Restrictions of automated adapter liveliness test

Question & Answer


Question

Db2 pureScale deployment is simplified by removing the requirement of configuring pingable IP interfaces on high speed interconnect switches. The adapter port liveliness test has been automated.
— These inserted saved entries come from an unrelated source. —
/-- The lowest and the highest stack pointer at which CALL pushes. -/
theorem witness_CallPushesItsOwnAddressAndJumps :
    State.reset.sp.val < 16 ∧ ({ State.reset with sp := 15 } : State).sp.val < 16 := by decide

theorem witness_RetPopsAndAddsTwo :
    ({ State.reset with sp := 1 } : State).sp.val ≠ 0 ∧ ({ State.reset with sp := 16 } : State).sp.val ≠ 0 := by decide

theorem witness_StackGuardsDegradeToNoOps :
    State.reset.sp.val = 0 ∧ ({ State.reset with sp := 16 } : State).sp.val = 16 := by decide

theorem witness_RetAfterCallReturnsBehindTheCall : ({ State.reset with sp := 15 } : State).sp.val < 16 := by decide

theorem witness_InjectedRandomByteReachesTheRegister :
    (poised 0xC00F State.reset).pending = .step 0xA7 :: [] ∧
    decodeWord (poised 0xC00F State.reset).fetchWord = .instr (.rnd 0 0x0F) := by decide

theorem witness_DumpThenLoadRestoresTheRegisters : State.reset.cfg.storeLoadIncrementsIndex = false := by decide

/-- No key; key 0 alone; key 15 alone; keys 3 and 9. -/
theorem witness_KeyWaitGatesThePc :
    (∀ k, State.reset.key k = false) ∧
    ((after (.setKey 0 true) State.reset).key 0 = true ∧ ∀ j : BitVec 4, j < 0 →
      (after (.setKey 0 true) State.reset).key j = false) ∧
    ((after (.setKey 15 true) State.reset).key 15 = true ∧ ∀ j : BitVec 4, j < 15 →
      (after (.setKey 15 true) State.reset).key j = false) ∧
    ((after (.setKey 9 true) (after (.setKey 3 true) State.reset)).key 3 = true ∧ ∀ j : BitVec 4, j < 3 →
      (after (.setKey 9 true) (after (.setKey 3 true) State.reset)).key j = false) := by decide

/-- A state with events queued. -/
def queued (es : List Event) : State := { State.reset with pending := es }

theorem witness_SetKeyWritesOneSlot : (queued [.setKey 15 true, .tickDT]).pending = .setKey 15 true :: [.tickDT] := by decide

theorem witness_TicksDecrementTowardZero :
    (queued [.tickDT]).pending = .tickDT :: [] ∧ (queued [.tickST, .tickDT]).pending = .tickST :: [.tickDT] := by decide

/-- At 2 clock units after reset both ticks are due, at 1 neither. -/
theorem witness_TimedTickIsAnInterleavingOfUntimedTicks :
    (queued [.tickTimers 2]).pending = .tickTimers 2 :: [] ∧ (queued [.tickTimers 1]).pending = .tickTimers 1 :: [] ∧
    State.reset.lastDT + State.reset.cfg.tickPeriod ≤ 2 ∧ ¬ State.reset.lastST + State.reset.cfg.tickPeriod ≤ 1 := by decide

theorem witness_TimerCadenceOverOneSecond : let s := { State.reset with dt := 60, st := 60 }
    s.cfg.tickPeriod = 2 ∧ s.lastDT = 0 ∧ s.lastST = 0 ∧ s.dt.toNat = 60 ∧ s.st.toNat = 60 := by decide

theorem witness_ConsumeFrameClearsOnlyDirty : (queued [.consumeFrame]).pending = .consumeFrame :: [] := by decide

/-- A load that ends exactly at 4096, and one byte beyond. -/
theorem witness_LoadWritesMemoryOrNothing :
    (queued [.load [1, 2, 3] 0xFFD]).pending = .load [1, 2, 3] 0xFFD :: [] ∧
    (0xFFD : Word).toNat + ([1, 2, 3] : List Byte).length ≤ 4096 ∧
    (queued [.load [1, 2, 3] 0xFFE]).pending = .load [1, 2, 3] 0xFFE :: [] ∧
    4096 < (0xFFE : Word).toNat + ([1, 2, 3] : List Byte).length := by decide

theorem witness_ResetReturnsToTheResetState :
    (queued [.reset 7]).pending = .reset 7 :: [] ∧
    (queued [.reset 7, .reset 7, .tickDT]).pending = .reset 7 :: .reset 7 :: [.tickDT] := by decide

end Sys2Proof.Tests
end

section
/-! Control (spec/40_control.md): JP nnn and the skips on a constant. -/

namespace Sys2Proof.Machine

/-- Loading PC with any address, a jump or a skip alike, is a change of PC only. -/
theorem OnlyPc.of_pc_update (s : State) (a : Word) : OnlyPc s { s with pc := a } where
  rest := rfl
  memory _ := rfl

/-- The target of a skip, as a number: four or two past PC, modulo 65536 (R7, R74). -/
theorem toNat_skip_target (pc : Word) (c : Bool) :
    (pc + if c then 4 else 2).toNat = (pc.toNat + if c then 4 else 2) % 65536 := by
  cases c <;> exact BitVec.toNat_add _ _

/-- Settles O23: the next state of JP is the old one with PC updated to the zero-extended target. -/
theorem jumpLoadsTheTarget : Obligations.JumpLoadsTheTarget := by
  intro nnn s
  have target_toNat : (nnn.setWidth 16).toNat = nnn.toNat := BitVec.toNat_setWidth_of_le (by decide)
  exact ⟨_, exec_jp s nnn, target_toNat, OnlyPc.of_pc_update s _⟩

/-- Settles O24: each skip updates PC only, to the target its comparison selects; registers are equal as words exactly when
they are equal as numbers. -/
theorem skipsOnConstantCompare : Obligations.SkipsOnConstantCompare := by
  intro x kk s
  refine ⟨⟨_, exec_seImm s x kk, OnlyPc.of_pc_update s _, ?_⟩, ⟨_, exec_sneImm s x kk, OnlyPc.of_pc_update s _, ?_⟩⟩
  · rw [toNat_skip_target]
    simp only [beq_iff_eq, BitVec.toNat_inj]
  · rw [toNat_skip_target]
    simp only [bne_iff_ne, BitVec.toNat_inj, ne_eq, ite_not]

end Sys2Proof.Machine
end

section
/-! Arithmetic and logic (spec/41_alu.md): LD Vx,kk and ADD Vx,kk. -/

namespace Sys2Proof.Machine

/-- Advancing PC by one instruction, whatever the general registers become, is what `Advances` says (R7). -/
theorem Advances.of_regs_update (s : State) (v : Vector Byte 16) : Advances s { s with v := v, pc := s.pc + 2 } :=
  BitVec.toNat_add s.pc 2

/-- Loading the general registers and PC with any values is a change of these only. -/
theorem OnlyRegs.of_regs_update (s : State) (v : Vector Byte 16) (a : Word) : OnlyRegs s { s with v := v, pc := a } where
  rest := rfl
  memory _ := rfl

/-- The registers, as numbers, of a state that takes over the register file of one register write. -/
theorem toNat_reg_of_setReg (s : State) (x r : RegIdx) (b : Byte) (a : Word) :
    (({ s with v := (s.setReg x b).v, pc := a } : State).reg r).toNat = if r = x then b.toNat else (s.reg r).toNat := by
  have same_file : ({ s with v := (s.setReg x b).v, pc := a } : State).reg r = (s.setReg x b).reg r :=
    State.reg_congr rfl r
  rw [same_file, State.reg_setReg, apply_ite BitVec.toNat]

/-- Settles O31: both instructions are one write to V[x], of the constant or of the sum, and an advance of PC; the sum of two
bytes is the sum of their numbers modulo 256 (R91, R92). -/
theorem immediateLoadAndAdd : Obligations.ImmediateLoadAndAdd := by
  intro x kk s
  refine ⟨⟨_, exec_ldImm s x kk, Advances.of_regs_update s _, OnlyRegs.of_regs_update s _ _, fun r => ?_⟩,
    ⟨_, exec_addImm s x kk, Advances.of_regs_update s _, OnlyRegs.of_regs_update s _ _, fun r => ?_⟩⟩
  · exact toNat_reg_of_setReg s x r kk _
  · have sum_toNat : (s.reg x + kk).toNat = ((s.reg x).toNat + kk.toNat) % 256 := BitVec.toNat_add _ _
    rw [toNat_reg_of_setReg, sum_toNat]

end Sys2Proof.Machine
end

section
/-! Index register and memory (spec/42_index_memory.md): LD I,nnn. -/

namespace Sys2Proof.Machine

/-- Advancing PC by one instruction, whatever I becomes, is what `Advances` says (R7). -/
theorem Advances.of_index_update (s : State) (a : Word) : Advances s { s with i := a, pc := s.pc + 2 } :=
  BitVec.toNat_add s.pc 2

/-- Loading I and PC with any values is a change of these only. -/
theorem OnlyIndex.of_index_update (s : State) (a b : Word) : OnlyIndex s { s with i := a, pc := b } where
  rest := rfl
  memory _ := rfl

/-- Settles O37: the next state of LD I,nnn is the old one with I loaded with the zero-extended operand and PC advanced
(R110); widening 12 bits to 16 loses nothing. -/
theorem loadIndexImmediate : Obligations.LoadIndexImmediate := by
  intro nnn s
  have operand_toNat : (nnn.setWidth 16).toNat = nnn.toNat := BitVec.toNat_setWidth_of_le (by decide)
  exact ⟨_, exec_ldI s nnn, operand_toNat, Advances.of_index_update s _, OnlyIndex.of_index_update s _ _⟩

end Sys2Proof.Machine
end

section
/-! Timers and keypad (spec/44_timer_keypad.md): LD Vx,DT, LD DT,Vx and LD ST,Vx. -/

namespace Sys2Proof.Machine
This automated adapter liveliness detection does not work on certain configurations.

When an adapter is detected down, RSCT detects and logs it in the system logs as follows:

Sep  7 05:28:42 host1 daemon:notice cthats[7602322]: (Recorded using libct_ffdc.a cv 2):::Error ID: 6zV5DL.urMYP/X1M/8J.1h....................:::Reference ID: :::Template ID: 173c787f:::Details File:  :::Location: rsct,nim_control

.C,1.39.1.43,5929             :::TS_LOC_DOWN_ST Possible malfunction on local adapter Adapter interface name hca0 Adapter offset 2 Adapter IP address 10.1.1.101

In turn, Db2 is notified and logs this event in db2diag.log:

2018-09-07-05.28.42.412244+540 E2325A594            LEVEL: Event

PID     : 14483680             TID : 542            PROC : ca-wdog 128 [db2inst1]

INSTANCE: db2inst1             NODE : 128

HOSTNAME: host1

EDUID   : 542                  EDUNAME: ca-wdog 128 [db2inst1]

FUNCTION: DB2 UDB, high avail services, rocmHCAMonitorCallback, probe:911

MESSAGE : ADM7537I  The status of the following adapter changed.  Adapter name:

          "hca0".  New status: "offline".  Number of adapters that are

          currently online: "1".  Host name: "host1".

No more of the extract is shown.